Its members call it simply “The Company.” Police, in a nod to one of Tse’s nicknames, have dubbed it Sam Gor, Cantonese for “Brother Number Three.”
Illustration: Mountain People
The syndicate, law enforcers believe, is funneling tonnes of methamphetamine, heroin and ketamine to at least a dozen countries from Japan in North Asia to New Zealand in the South Pacific.
Meth — a highly addictive drug with devastating physical and mental effects on long-term users — is its main business, they say.
In what it calls a conservative estimate, the UN Office on Drugs and Crime (UNODC) puts the Sam Gor syndicate’s meth revenue last year at US$8 billion a year, but says it could be as high as US$17.7 billion. The agency estimates that the cartel, which often conceals its drugs in packets of tea, has a 40 percent to 70 percent share of the wholesale regional meth market that has expanded at least fourfold in the past five years.
This unprecedented boom in meth production has triggered an unprecedented response, Reuters has learned. Tse, 55, is the prime target of Operation Kungur, a sprawling, previously unreported counter-narcotics investigation.

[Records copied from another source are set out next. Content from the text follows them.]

/-- The first broken rule of R502 for an encode descriptor, after MODE. -/
def State.encReason (s : State) (c : Nat) (j : CodJob) : Nat :=
  let b := ctxBase c
  let x := s.cx c
  let d := j.desc
  let n (o k : Nat) : Nat := leAt d o k
  let geom := n 0x35 1
  let fmt := n 0x34 1
  let chroma := fld geom 4 2
  let rot := fld geom 0 2
  let ptype := n 0x48 1
  let proj := x.projected
  let target := n 0x49 1
  let l0 := (slice d 0x4C 4).map (fun b => b.toNat)
  let l1 := (slice d 0x50 2).map (fun b => b.toNat)
  let out := j.slotMapOut
  let pbs := s.g b CTX_PB_CFG_PB_COUNT
  let holds (k : Nat) : Bool := proj.contains k
  let refOk (k : Nat) : Bool := k == 0xFF || (decide (k < 8) && nth 0xFF proj k != 0xFF)
  let av1 := s.on b CTX_CFG_STD
  let between (x : Int) : Bool := if av1 then decide (0 ≤ x) && decide (x ≤ 255) else decide (-12 ≤ x) && decide (x ≤ 51)
  let pitch := n 0x2C 4
  let plane := n 0x30 4
  let srcLen := (if fmt = 4 ∨ fmt = 5 then plane + pitch * (if fmt = 5 then (n 0x42 2 + 1) / 2 else n 0x42 2) else pitch * n 0x42 2)
  let hdr := if bitOf j.fl 1 then 4096 else 512
  let rows := s.encRows c j
  if !([0, 1, 4, 5, 6].contains fmt && chroma != 3 && !bitOf geom 3 && geom < 64 && ptype ≤ 3 && n 0x4A 1 ≤ 1 && j.fl < 8 &&
      pitch % 256 == 0 && plane % 256 == 0 && n 0x36 2 < 2 ^ 13 && n 0x18 4 == 0 &&
      between (sint 16 (n 0x52 2)) && between (sint 16 (n 0x54 2)) && between (sint 16 (n 0x56 2)) &&
      allZero d 2 6 && allZero d 0x1C 4 && allZero d 0x6C 4 && allZero d 0x78 8) then 3
  else if !(decide (n 0x38 2 + n 0x3C 2 ≤ n 0x40 2) && decide (n 0x3A 2 + n 0x3E 2 ≤ n 0x42 2) &&
      decide (n 0x3C 2 ≤ 4 * n 0x44 2) && decide (n 0x44 2 ≤ n 0x3C 2) && decide (n 0x3E 2 ≤ 4 * n 0x46 2) && decide (n 0x46 2 ≤ n 0x3E 2) &&
      codSizeOk j.codedW j.codedH && decide (j.codedW ≤ s.g b CTX_GEOM_MAX_W) && decide (j.codedH ≤ s.g b CTX_GEOM_MAX_H) &&
      !(rot % 2 == 1 && chroma == 1)) then 4
  else if !(s.codBuffer (n 0x10 8) srcLen && s.codBuffer (n 0x20 8) (n 0x28 4) && decide (target < pbs) && !holds target && !x.held.contains target &&
      (l0 ++ l1).all refOk && out.all (fun k => k == 0xFF || k == target || holds k) &&
      (ptype != 0 || ((l0 ++ l1).all (fun k => k == 0xFF) && out.all (fun k => k == 0xFF || k == target)))) then 5
  else if !(decide (n 0x64 4 ≤ n 0x68 4) && decide (4096 + rows * s.minRowBits c j (ptype ≤ 1) ≤ n 0x68 4) && decide (cdiv (n 0x68 4) 8 + hdr ≤ n 0x28 4)) then 6
  else if !((match fmt with
      | 4 | 6 => (chroma == 1 && !av1) || chroma == 0
      | 5 => chroma == 0
      | _ => chroma == 2 && av1) && (!s.on b CTX_ENC_0_DEPTH8 || chroma == 0)) then 7
  else 0

/-- The first broken rule of R502 for a decode, compatibility or drain descriptor, after MODE. -/
def State.decReason (s : State) (c : Nat) (j : CodJob) : Nat :=
  let d := j.desc
  let n (o k : Nat) : Nat := leAt d o k
  let x := s.cx c
  let pbs := s.g (ctxBase c) CTX_PB_CFG_PB_COUNT
  let drain := j.kind == 4
  if !(j.fl < 8 && allZero d 2 6 && allZero d 0x1C 4 && allZero d 0x24 4 && allZero d 0x34 0x4C && (j.kind == 3 || allZero d 0x28 12) &&
      (if drain then n 0x10 8 == 0 && n 0x18 4 == 0 else n 0x18 4 != 0)) then 3
  else if !((drain || s.codBuffer (n 0x10 8) (n 0x18 4)) && (j.kind != 3 || s.codBuffer (n 0x28 8) (n 0x30 4)) &&
      j.targets.all (fun k => decide (k < pbs) && (j.kind == 3 || !x.taken.contains k))) then 5
  else 0

/-- The reason a submission is refused for; 0 accepts it. -/
def State.jobReason (s : State) (c : Nat) (j : CodJob) : Nat :=
  let mode := s.g (ctxBase c) CTX_CFG_MODE
  if 16 ≤ (s.cx c).jobs.length then 1
  else if !(match j.kind with | 1 => mode == 1 | 2 | 4 => mode == 2 | 3 => mode == 3 | _ => mode != 0) then 2
  else match j.kind with
    | 1 => s.encReason c j
    | 2 | 3 | 4 => s.decReason c j
    | _ => 3

/-- A fresh job. -/
def newJob (seq : Nat) (desc : List Byte) (proj : List Nat) (acc ms : Nat) : CodJob :=
  ⟨seq, desc, proj, acc, false, 0, 0, 0, 0, 0, 0, [], 0, 0, false, 0, 0, [], none, 0, 0, [], ms, false, none, 0⟩

/-- A submission is decided (R501, R502). -/
def State.submitDecide (s : State) (c : Nat) : State :=
  let b := ctxBase c
  match s.masterRead 0x34 (s.g b CTX_CFG_ASID) (s.g64 b CTX_SUBMIT_LO_REG) 128 with
  | (.waits, _, s) => s
  | (a, d, s) =>
    let seq := s.g b CTX_NEXT_SEQ
    let j := newJob seq d (s.cx c).projected s.cod.acc s.time.ms
    let r := if a != .ok then 8 else s.jobReason c j
    let s := (s.p b CTX_SUBMIT_STAT_PENDING 0).p b CTX_SUBMIT_STAT_REASON r
    if r ≠ 0 then (s.p b CTX_SUBMIT_STAT_RESULT 2).irq CTX4 1
    else
      let s := { s with cod := { s.cod with acc := s.cod.acc + 1 } }.setCx c (fun x => { x with jobs := x.jobs ++ [j] })
      ((s.p b CTX_SUBMIT_STAT_RESULT 1).p b CTX_NEXT_SEQ (inc32 seq)).cxSync c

Led by the Australian Federal Police (AFP), Operation Kungur involves about 20 agencies from Asia, North America and Europe. It is by far the biggest ever international effort to combat Asian drug trafficking syndicates, law enforcement agents involved in the investigation say.
It encompasses authorities from Myanmar, China, Thailand, Japan, the US and Canada. Taiwan, while not formally part of the operation, is assisting in the investigation.
A document containing AFP profiles of the operation’s top 19 syndicate targets, reviewed by Reuters, identifies Tse as the leader of the syndicate.
According to the document, the organization has “been connected with or directly involved in at least 13 cases” of drug trafficking since January 2015. The document does not provide specific details of the cases.
A Taiwanese law enforcement flow chart identifies Tse as the “Multinational CEO” of the syndicate. A US Drug Enforcement Administration (DEA) intelligence document shared with regional government agencies shows that Tse is “believed to be” the leader of the Sam Gor syndicate.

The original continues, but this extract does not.